-- ==== Sys2Proof/Tests/Slice0.lean ====
section
/-! SUPPORT. Tests: instruction words written from the encodings, the well-formedness checks, the worked results of the spec,
and for every statement a state and operands that meet its premises. -/

-- One theorem after another: each then needs one thread only.
set_option Elab.async false


open Sys2Proof Sys2Proof.Machine

namespace Sys2Proof.Tests

/-- R141, R142, R143, R144, R145, R148: words written from the encodings, field by field. -/
theorem test_words_instructions_move_integer_1 :
    decodeWord 0b00000000_00000_00000_00000_101_10_0000 = .ok (.nop 5 2)
    ∧ decodeWord 0b00000001_10111_10100_00000_011_01_1101 = .ok (.mov 23 20 3 1 13)
    ∧ decodeWord 0b00000010_01010_11101_00000_100_10_0000 = .ok (.pass 10 29 4 2)
    ∧ decodeWord 0b00000011_11000_10111_00000_010_11_0000 = .ok (.drop 23 2 3)
    ∧ decodeWord 0b00000100_11001_11101_10010_111_01_1011 = .ok (.sel 25 29 18 7 1 11)
    ∧ decodeWord 0b00000101_01110_11001_11011_010_01_0000 = .ok (.steer 14 25 27 2 1)
    ∧ decodeWord 0b00000110_00101_01110_00000_001_11_0010 = .ok (.tagof 5 14 1 3 2)
    ∧ decodeWord 0b00000111_10111_10100_11011_001_01_0000 = .ok (.mktag 23 20 27 1 1)
    ∧ decodeWord 0b00001000_01010_11101_01100_110_01_1011 = .ok (.pand 10 29 12 6 1 11)
    ∧ decodeWord 0b00001001_10111_10010_11011_101_10_1001 = .ok (.por 23 18 27 5 2 9)
    ∧ decodeWord 0b00001010_11001_11101_10010_111_01_1011 = .ok (.pxor 25 29 18 7 1 11)
    ∧ decodeWord 0b00001011_01110_11001_00000_011_10_1101 = .ok (.pnot 14 25 3 2 13)
    ∧ decodeWord 0b00001100_00101_01110_00000_001_11_0010 = .ok (.pmov 5 14 1 3 2)
    ∧ decodeWord 0b00001101_10111_00000_00000_100_11_1001 = .ok (.ptod 23 4 3 9) := by
  refine ⟨rfl, rfl, rfl, rfl, rfl, rfl, rfl, rfl, rfl, rfl, rfl, rfl, rfl, rfl⟩

/-- R145, R146, R147, R148, R150: words written from the encodings, field by field. -/
theorem test_words_instructions_move_integer_2 :
    decodeWord 0b00001110_11000_01010_00000_000000000 = .ok (.dtop 10)
    ∧ decodeWord 0b00001111_10111_10010_00000_011_01_0000 = .ok (.iter 23 18 3 1)
    ∧ decodeWord 0b00010000_11001_11101_00000_010_11_0100 = .ok (.cntrd 25 29 2 3 4)
    ∧ decodeWord 0b00010001_01110_11001_00000_011_10_0000 = .ok (.cntset 14 25 3 2)
    ∧ decodeWord 0b00010010_00000_00000_00000_000000000 = .ok (.halt)
    ∧ decodeWord 0b00100000_10111_10100_11011_001_01_0010 = .ok (.add 23 20 27 1 1 2)
    ∧ decodeWord 0b00100001_01010_11101_01100_110_01_1011 = .ok (.sub 10 29 12 6 1 11)
    ∧ decodeWord 0b00100010_10111_10010_11011_101_10_1001 = .ok (.adds 23 18 27 5 2 9)
    ∧ decodeWord 0b00100011_11001_11101_10010_111_01_1011 = .ok (.subs 25 29 18 7 1 11)
    ∧ decodeWord 0b00100100_01110_11001_11011_010_01_1100 = .ok (.addsn 14 25 27 2 1 12)
    ∧ decodeWord 0b00100101_00101_01110_01001_111_10_1011 = .ok (.subsn 5 14 9 7 2 11)
    ∧ decodeWord 0b00100110_10111_10100_00000_011_01_1101 = .ok (.neg 23 20 3 1 13)
    ∧ decodeWord 0b00100111_01010_11101_00000_100_10_1001 = .ok (.abs 10 29 4 2 9)
    ∧ decodeWord 0b00101000_10111_10010_11011_101_10_1001 = .ok (.mul 23 18 27 5 2 9) := by
  refine ⟨rfl, rfl, rfl, rfl, rfl, rfl, rfl, rfl, rfl, rfl, rfl, rfl, rfl, rfl⟩

/-- R150, R151: words written from the encodings, field by field. -/
theorem test_words_instructions_move_integer_3 :
    decodeWord 0b00101001_11001_11101_10010_111_01_1011 = .ok (.mulh 25 29 18 7 1 11)
    ∧ decodeWord 0b00101010_01110_11001_11011_010_01_1100 = .ok (.mulhn 14 25 27 2 1 12)
    ∧ decodeWord 0b00101011_00101_01110_01001_111_10_1011 = .ok (.mac 5 14 9 7 2 11)
    ∧ decodeWord 0b00101100_10111_10100_11011_001_01_0010 = .ok (.min 23 20 27 1 1 2)
    ∧ decodeWord 0b00101101_01010_11101_01100_110_01_1011 = .ok (.max 10 29 12 6 1 11)
    ∧ decodeWord 0b00101110_10111_10010_11011_101_10_1001 = .ok (.minn 23 18 27 5 2 9)
    ∧ decodeWord 0b00101111_11001_11101_10010_111_01_1011 = .ok (.maxn 25 29 18 7 1 11)
    ∧ decodeWord 0b00110000_01110_11001_11011_010_01_1100 = .ok (.and 14 25 27 2 1 12)
    ∧ decodeWord 0b00110001_00101_01110_01001_111_10_1011 = .ok (.or 5 14 9 7 2 11)
    ∧ decodeWord 0b00110010_10111_10100_11011_001_01_0010 = .ok (.xor 23 20 27 1 1 2)
    ∧ decodeWord 0b00110011_01010_11101_01100_110_01_1011 = .ok (.andn 10 29 12 6 1 11)
    ∧ decodeWord 0b00110100_10111_10010_11011_101_10_1001 = .ok (.orn 23 18 27 5 2 9)
    ∧ decodeWord 0b00110101_11001_11101_00000_010_11_0100 = .ok (.not 25 29 2 3 4)
    ∧ decodeWord 0b00110110_01110_11001_11011_010_01_1100 = .ok (.shl 14 25 27 2 1 12) := by
  refine ⟨rfl, rfl, rfl, rfl, rfl, rfl, rfl, rfl, rfl, rfl, rfl, rfl, rfl, rfl⟩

════════════════

» Your goal
What are the lines, exactly as written above, from the line with "(.adds 23 18 27 5 2 9)" to the line with "(.mac 5 14 9 7 2 11)", both included? Output only those.

» Written response
    ∧ decodeWord 0b00100010_10111_10010_11011_101_10_1001 = .ok (.adds 23 18 27 5 2 9)
    ∧ decodeWord 0b00100011_11001_11101_10010_111_01_1011 = .ok (.subs 25 29 18 7 1 11)
    ∧ decodeWord 0b00100100_01110_11001_11011_010_01_1100 = .ok (.addsn 14 25 27 2 1 12)
    ∧ decodeWord 0b00100101_00101_01110_01001_111_10_1011 = .ok (.subsn 5 14 9 7 2 11)
    ∧ decodeWord 0b00100110_10111_10100_00000_011_01_1101 = .ok (.neg 23 20 3 1 13)
    ∧ decodeWord 0b00100111_01010_11101_00000_100_10_1001 = .ok (.abs 10 29 4 2 9)
    ∧ decodeWord 0b00101000_10111_10010_11011_101_10_1001 = .ok (.mul 23 18 27 5 2 9) := by
  refine ⟨rfl, rfl, rfl, rfl, rfl, rfl, rfl, rfl, rfl, rfl, rfl, rfl, rfl, rfl⟩

/-- R150, R151: words written from the encodings, field by field. -/
theorem test_words_instructions_move_integer_3 :
    decodeWord 0b00101001_11001_11101_10010_111_01_1011 = .ok (.mulh 25 29 18 7 1 11)
    ∧ decodeWord 0b00101010_01110_11001_11011_010_01_1100 = .ok (.mulhn 14 25 27 2 1 12)
    ∧ decodeWord 0b00101011_00101_01110_01001_111_10_1011 = .ok (.mac 5 14 9 7 2 11)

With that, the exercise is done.